Records for this exercise Block Start

-- ==== Sys2Proof/Machine/Units.lean ====
section
/-! DEFINITION. A cycle of a core: every unit's work in it, contested banks (R209), what stands at its end, the hazards that
audit mode looks for (R274), and the stop of the units under PREEMPT (R115, R144, R187, R227, R272). -/

namespace Sys2Proof.Machine

/-- Whether two byte ranges meet. -/
def meets (a n b m : Nat) : Bool := a < b + m && b < a + n

/-! ### Where operations under way will still read and write -/

/-- Where a berth's vector `j` commits: elements and scales (R97). -/
def outPlaces (p : Pass) (b : Berth) (j : Nat) : List (Nat × Nat) :=
  match b.yFmt with
  | none => []
  | some f => (b.al 112 48 + j * b.al 160 16, f.bytes p.cols) ::
      if f.isBlock then [(b.al 176 48 + j * (p.cols / 32), p.cols / 32)] else []

/-- A dense run of elements with its scales. -/
def runPlaces (addr saddr : Nat) (f : Fmt) (e n : Nat) : List (Nat × Nat) :=
  if n = 0 then [] else
  let sp := eltSpan f.width e n
  (addr + sp.1, sp.2) :: if f.isBlock then [(saddr + e / 32, (e + n - 1) / 32 - e / 32 + 1)] else []

/-- Output locations of a pass that commit after a cycle. -/
def PassFl.uncommitted (f : PassFl) (cyc : Nat) : List (Nat × Nat) :=
  ((List.range f.p.v).filter fun j => cyc < f.p.commitCycle j).flatMap fun j => f.bs.flatMap fun b => outPlaces f.p b j

/-- Tile rows, inputs and accumulate sources of a pass that are read after a cycle (R89, R117). -/
def PassFl.unread (f : PassFl) (cyc : Nat) : List (Nat × Nat) :=
  let p := f.p
  let pc := cyc - p.t
  let tiles := if p.bad then [] else ((List.range 128).filter fun r => pc < r).flatMap fun r =>
    (List.range p.berths).flatMap fun b => (List.range p.cols).flatMap fun n =>
      let at' := tilePlace p b n
      runPlaces at'.1 at'.2 p.wf (p.p * r) p.p
  let inputs := if p.bad then [] else ((List.range p.v).filter fun j => pc < 127 + j).flatMap fun j => f.bs.flatMap fun b =>
    let pl := inputPlace p b j
    runPlaces pl.1 pl.2.1 p.xf pl.2.2.1 pl.2.2.2
  let accs := ((List.range p.v).filter fun j => cyc < p.commitCycle j).flatMap fun j =>
    (f.bs.filter Berth.accEn).map fun b => (b.al 224 48 + j * b.al 272 16, 5 * p.cols)
  tiles ++ inputs ++ accs

/-- Output locations of a MATVEC that commit after a cycle (R133). -/
def MvuFl.uncommitted (f : MvuFl) (cyc : Nat) : List (Nat × Nat) :=
  match f.f with
  | none => []
  | some y => (List.range f.groups).flatMap fun g => ((List.range f.m.slots.length).filter fun r => cyc < f.starts.getD g 0 + r).flatMap fun r =>
      (f.m.al 48 48 + r * f.m.al 96 32 + g * 16 * y.width, 16 * y.width) ::
        if y.isBlock then [(f.m.al 128 48 + r * (4 * f.m.groups) + 4 * g, 4)] else []

/-- Where a run written to a tensor lies: elements, whole blocks in a block format, and scales (R151). -/
def tensorPlaces (t : TRec) (e : Int) (n : Nat) : List (Nat × Nat) :=
  match t.use with
  | none => []
  | some f => (eltAddr t.addr e f.width, f.bytes (if f.isBlock then (n + 31) / 32 * 32 else n)) ::
      if f.isBlock then [(eltAddr t.saddr (e / 32) 8, (n + 31) / 32)] else []

/-- A write still to come: the lane-vector it belongs to, its cycle and its places. -/
abbrev Later := Nat × Nat × List (Nat × Nat)

/-- A chain's writes. -/
def Chain.writes (h : Chain) : List Later :=
  let o := h.o
  (List.range h.n).flatMap fun n =>
    (if o.hasOut then [(n, o.t0 + 3 + n + o.depth, tensorPlaces o.td (eltOff o.v o.td n) (o.v.active n))] else []) ++
    if o.v.redOp = 0 then []
    else if o.v.scope = 0 then [(n, o.t0 + o.tau n + 22, tensorPlaces o.tr (eltOff o.v o.tr n) 1)]
    else if o.v.i1 n + 1 = o.v.vl1 then [(n, o.t0 + o.tau n + 23, tensorPlaces o.tr (rowOff o.v o.tr (n / o.v.vl1)) 1)]
    else []

/-- A composite's writes. -/
def CompFl.writes (f : CompFl) : List Later :=
  let o := f.o
  let v := o.v.vl1
  let rows (d : Nat → Nat) (r : Nat) (rec' : Int → List (Nat × Nat)) : List Later :=
    (List.range f.n).flatMap fun row =>
      let s := o.t0 + 2 + row * o.period
      (o.lv row (v - 1), s + r, rec' (rowOff o.v o.tr row)) :: tabulate v fun i =>
        (o.lv row i, s + d i, tensorPlaces o.td (eltOff o.v o.td (o.lv row i)) (o.v.active (o.lv row i)))
  match o.v.op with
  | 1 => rows (2 * v + 62 + o.e + ·) (2 * v + 50 + o.e + o.lg) fun e => [(eltAddr o.tr.addr e 32, 4)]
  | 2 => rows (v + 33 + o.e + ·) (2 * v + 51 + o.e) fun e => [(eltAddr o.tr.addr e 32, 16)]
  | 3 => rows (16 + ·) (o.lg + 4) fun e => [(eltAddr o.tr.addr (e + 2) 32, 4)]
  | 5 => tabulate f.n fun n => (n, o.t0 + 46 + n, [o.tb, o.td, o.tr, o.tc].flatMap fun t =>
      tensorPlaces t (eltOff o.v t n) (o.v.active n))
  | 6 => [(0, o.t0 + 30, [(o.td.addr, 64)])]
  | _ => []

/-- The writes of an operation of the vector engine that come after a cycle. -/
def VFlight.uncommitted (f : VFlight) (cyc : Nat) : List Later :=
  (match f with
    | .chain h => h.writes
    | .comp f => f.writes).filter fun w => cyc < w.2.1

def VFlight.seq : VFlight → Nat
  | .chain h => h.o.seq
  | .comp f => f.o.seq

/-- Last near-end cycle of a stream's row (Table 06.9). -/
def Stream.nearEnd (s : Stream) (issue j : Nat) : Nat := s.q issue j + if s.out then s.c - 1 else 0

namespace Chip

/-! ### Audit (R274, Table 07.13) -/

/-- Slot that the unit of an access issued from (Table 07.18): of a stream engine the slot of the stream under way. -/
def slotOf (k : Core) (x : Access) : Nat :=
  let e := x.agent / 16
  let stream := 7 + (((k.engines[e]?).bind Engine.fl).map StrFl.slot).getD e
  match x.agent % 16 with
  | 0 => 1 + e
  | 1 => 5
  | 2 => 6
  | 3 => stream
  | 4 => 1 + e
  | 5 => 5
  | 6 => 6
  | 8 => stream
  | 9 => 11
  | _ => 12

/-- Hazards of a cycle: of its scratch accesses, and two stages writing one register in it (R160); code and slot, by code. A lane-vector of the vector engine may read what it or a later
lane-vector of its own operation will write; a MATVEC reads its slots from its first slice to its last intake (log entry 31,
DEDUCED). -/
def accessHazards (c : Chip) (core : Nat) : List (Nat × Nat) :=
  let k := c.core core
  let cyc := k.cycle
  let log := k.now.log.map fun x => { x with addr := x.addr + c.nearBase core - scratchBase core }
  let hit (x : Access) (l : List (Nat × Nat)) : Bool := l.any fun w => meets x.addr x.n w.1 w.2
  let reads (l : List (Nat × Nat)) : List Nat := (log.filter fun x => !x.write && hit x l).map (slotOf k)
  let h1 := k.passes.flatMap fun f => reads (f.uncommitted cyc)
  let h2 := k.passes.flatMap fun f =>
    let l := f.unread cyc
    (log.filter fun x => x.write && hit x l).map (slotOf k)
  let h3 := k.mvus.flatMap fun f => reads (f.uncommitted cyc)
  let h4 : List Nat := match k.ldv with
    | some l => if l.t0 < cyc && k.mvus.any (fun f => !f.build && f.m.slots.contains l.slot && decide (f.t0 + 2 ≤ cyc) &&
        decide (cyc ≤ f.t0 + f.m.lastIntake (f.groups - 1))) then [5] else []
    | none => []
  let h6 := k.vops.flatMap fun f =>
    let l := f.uncommitted cyc
    let seen (x : Access) : List (Nat × Nat) :=
      (if x.agent % 16 = 6 && x.op = f.seq then l.filter fun w => w.1 < x.part else l).flatMap fun w => w.2.2
    (log.filter fun x => !x.write && hit x (seen x)).map (slotOf k)
  let h9 := (k.engines.zip (List.range 4)).flatMap fun g => match g.1.fl with
    | none => []
    | some f =>
      let l := ((List.range f.s.rows).filter fun j => cyc ≤ f.s.nearEnd g.1.issue j).map fun j => (f.s.nearOf j, f.s.bytes)
      let own (x : Access) : Bool := (x.agent % 16 = 3 || x.agent % 16 = 8) && x.agent / 16 = g.2
      (log.filter fun x => !own x && hit x l).map (slotOf k)
  let h10 : List Nat := if (k.vrPend.filter fun w => w.cycle = cyc).Pairwise (fun x y => x.reg ≠ y.reg) then [] else [6]
  let one (code : Nat) (l : List Nat) : List (Nat × Nat) := l.map fun s => (code, s)
  one 1 h1 ++ one 2 h2 ++ one 3 h3 ++ one 4 h4 ++ one 6 h6 ++ one 9 h9 ++ one 10 h10

/-- Look for the hazards of a cycle (log entry 43, DESIGN CHOICE). -/
def auditCycle (c : Chip) (core : Nat) : Chip :=
  if c.audited (c.basinOfCore core) then (c.accessHazards core).foldl (fun c h => c.auditTrap core h.1 h.2) c else c

/-! ### Contested banks (R209) -/

/-- Banks and agents of a cycle's accesses. -/
def bankUses (log : List Access) : List (Nat × Nat) :=
  log.flatMap fun x => tabulate ((x.addr + x.n - 1) / 128 - x.addr / 128 + 1) fun i =>
    ((x.addr / 128 + i) % 64, agentRank x.agent)

/-- Banks that more than one agent addresses: the bank, its winner, and the first of the losers. -/
def contests (log : List Access) : List (Nat × Nat × Nat) :=
  let uses := (bankUses log).eraseDups
  ((List.range 64).filterMap fun b =>
    match ((uses.filter fun u => u.1 = b).map Prod.snd).mergeSort (· ≤ ·) with
    | w :: l :: _ => some (b, w, l)
    | _ => none)

/-- The first conflict is recorded (Table 06.20) (log entry 40, DEDUCED). -/
def noteContest (c : Chip) (core : Nat) (l : List (Nat × Nat × Nat)) : Chip :=
  match l with
  | [] => c
  | x :: _ => ((c.event (R.strEvents core) 2).latch (R.strConflictRec core)
      (packF [(0, 1, 1), (1, 6, x.1), (7, 4, x.2.1 / 8), (11, 4, x.2.2 / 8), (15, 49, (c.core core).cycle)])).auditTrap core 8 12

/-! ### A cycle -/

/-- Every unit's work in the core's present cycle. -/
def cycleBody (c : Chip) (core : Nat) : Chip :=
  let c := ((c.vrSettle core).acting core 0).landNow core
  let c := (List.range 4).foldl (fun c e => c.nearCycle core e) c
  let c := (c.core core).passes.foldl (fun c f => c.passCycle core f) c
  let c := (c.core core).mvus.foldl (fun c f => c.mvuCycle core f) c
  let c := (((c.acting core 0).ldvCycle core).vecDescribe core).vecCycles core
  (c.acting core 0).scanCycle core

/-- Run a cycle's work; where agents contest a bank, again with the winners served (R209). -/
def contested : Nat → Chip → Nat → (Chip → Chip) → Chip
  | 0, c, core, f => f (c.cycleBody core)
  | fuel + 1, c, core, f =>
    let r := f (c.cycleBody core)
    let wins := (c.core core).now.wins
    let new := (contests (r.core core).now.log).filter fun x => !wins.contains (x.1, x.2.1)
    if new.isEmpty then r
    else contested fuel (c.setNow core fun w => { w with wins := wins ++ new.map fun x => (x.1, x.2.1) }) core f

/-- Work whose last cycle is the present one is over. -/
def retire (c : Chip) (core : Nat) : Chip :=
  c.setCore core fun k =>
    { k with passes := k.passes.filter fun f => k.cycle < f.last,
             mvus := k.mvus.filter fun f => k.cycle < f.last,
             ldv := k.ldv.filter fun _ => k.cycle < k.ldvTo.getD 0,
             engines := k.engines.map (fun g => if k.cycle < g.busyTo.getD 0 then g else { g with fl := none }),
             now := Now.start }

/-- What stands at the end of a cycle: writes, verdicts, tables, hazards. -/
def cycleEnd (c : Chip) (core : Nat) : Chip :=
  let c := (c.landWrites core).auditCycle core
  let c := (c.core core).passes.foldl (fun c f => c.passVerdict core f) c
  let c := (c.core core).mvus.foldl (fun c f => c.mvuVerdicts core f) c
  (c.vecEnd core).retire core

/-! ### PREEMPT (R115, R144, R187, R227, R272) -/

/-- A MATVEC or BUILD stops after the row groups begun. -/
def stopMvu (cyc : Nat) (f : MvuFl) : MvuFl :=
  { f with groups := ((List.range f.groups).filter fun g => f.t0 + f.m.header g ≤ cyc).length }

/-- A core's units stop at their boundaries; passes, streams, scans and a LOAD_VEC run on, and an operation whose descriptor is still
read stops as it begins (log entry 14, DEDUCED). -/
def stopCore (c : Chip) (core : Nat) : Chip :=
  c.setCore core fun k =>
    let mvus := k.mvus.map (stopMvu k.cycle)
    let intake := mvus.foldl (fun m f => max m (if f.groups = 0 then f.t0 else f.t0 + f.m.lastIntake (f.groups - 1))) 0
    let held (t : Nat) : Nat := if k.mvus.isEmpty then t else min t (intake + if k.mvuKind = 2 then 2064 else 0)
    { k with phase := if k.phase = .run then .preempted else k.phase, hold := none, waitLeft := 0, queue := [], fetchAhead := 0,
             fetchEnd := true, mvus := mvus,
             mvuLastIntake := if k.mvus.isEmpty then k.mvuLastIntake else k.mvuLastIntake.map (min intake),
             engines := k.engines.map (fun g => { g with heldTo := g.heldTo.map held }),
             vops := (k.vops.map (stopVec k.cycle)).filter fun f => k.cycle < f.last }

/-- A basin that is being pre-empted: every core that no ebb holds stops, and a barrier's hold is over (R272). -/
def stopBasin (c : Chip) (b : Nat) : Chip :=
  if !(c.basin b).preempting || !(c.basin b).live then c
  else
    let c := (c.coresOf b).foldl (fun c i => if (c.core i).ebb.isNone then c.stopCore i else c) c
    if (c.coresOf b).any fun i => (c.core i).hold.isSome then c else c.setField (R.tidBarrier b) 6 1 0

/-- The end of a tick: a basin that a hazard has trapped in it stops, unless its gate was open (R272, R274). -/
def stopTrapped (c : Chip) : Chip :=
  c.basinsIn.foldl (fun c b =>
    let x := c.basin b
    if x.trapped && x.live && !x.preempting && c.regField (R.seqGate b) 7 1 = 0 then
      (c.setBasin b fun x => { x with preempting := true }).stopBasin b
    else c) c

/-- The core's present cycle, `f` issuing in it. -/
def thisCycle (c : Chip) (core : Nat) (f : Chip → Chip) : Chip :=
  let r := contested 8 (c.setNow core fun _ => Now.start) core f
  (r.noteContest core (contests (r.core core).now.log)).cycleEnd core

/-- A core enters its next cycle, `f` issuing in it. -/
def oneCycle (c : Chip) (core : Nat) (f : Chip → Chip) : Chip :=
  let c := (((List.range 4).foldl (fun c e => c.farEdge core e) c).feedEdge core).scanOver core
  (c.setCore core fun k => { k with cycle := k.cycle + 1, waitLeft := k.waitLeft - 1, half := false }).thisCycle core f

/-! ### Occupation -/

/-- Whether nothing of a core is in flight. -/
def quiet (c : Chip) (core : Nat) : Bool :=
  let k := c.core core
  k.passes.isEmpty && k.mvus.isEmpty && k.ldv.isNone && k.vecDesc.isNone && k.vops.isEmpty && k.scan.isNone && k.lands.isEmpty &&
    k.engines.all fun g => g.fl.isNone

/-- The last cycle in which a unit of a core works (R248). -/
def lastCycle (c : Chip) (core : Nat) : Nat :=
  let k := c.core core
  let l := k.passes.map PassFl.last ++ k.mvus.map MvuFl.last ++ (k.ldv.map fun _ => k.ldvTo.getD 0).toList ++
    (k.vecDesc.map fun d => d.t0 + 1).toList ++ k.vops.map VFlight.last ++ (k.scan.map Scan.last).toList ++ k.lands.map Land.cycle ++
    (k.engines.filter fun g => g.fl.isSome).map fun g => g.busyTo.getD 0
  l.foldl max k.cycle

/-- A core enters `m` cycles in which nothing issues. -/
def runOn : Nat → Chip → Nat → Chip
  | 0, c, _ => c
  | m + 1, c, core =>
    if c.quiet core then c.setCore core fun k =>
      { k with cycle := k.cycle + (m + 1), waitLeft := k.waitLeft - (m + 1), half := false }
    else runOn m (c.oneCycle core id) core

end Chip
end Sys2Proof.Machine
end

Records for this exercise Block End

> _Prompt_
Exactly one number should be given, showing how many lines of the material above contain the string "stopMvu".

> _Problem solution_
2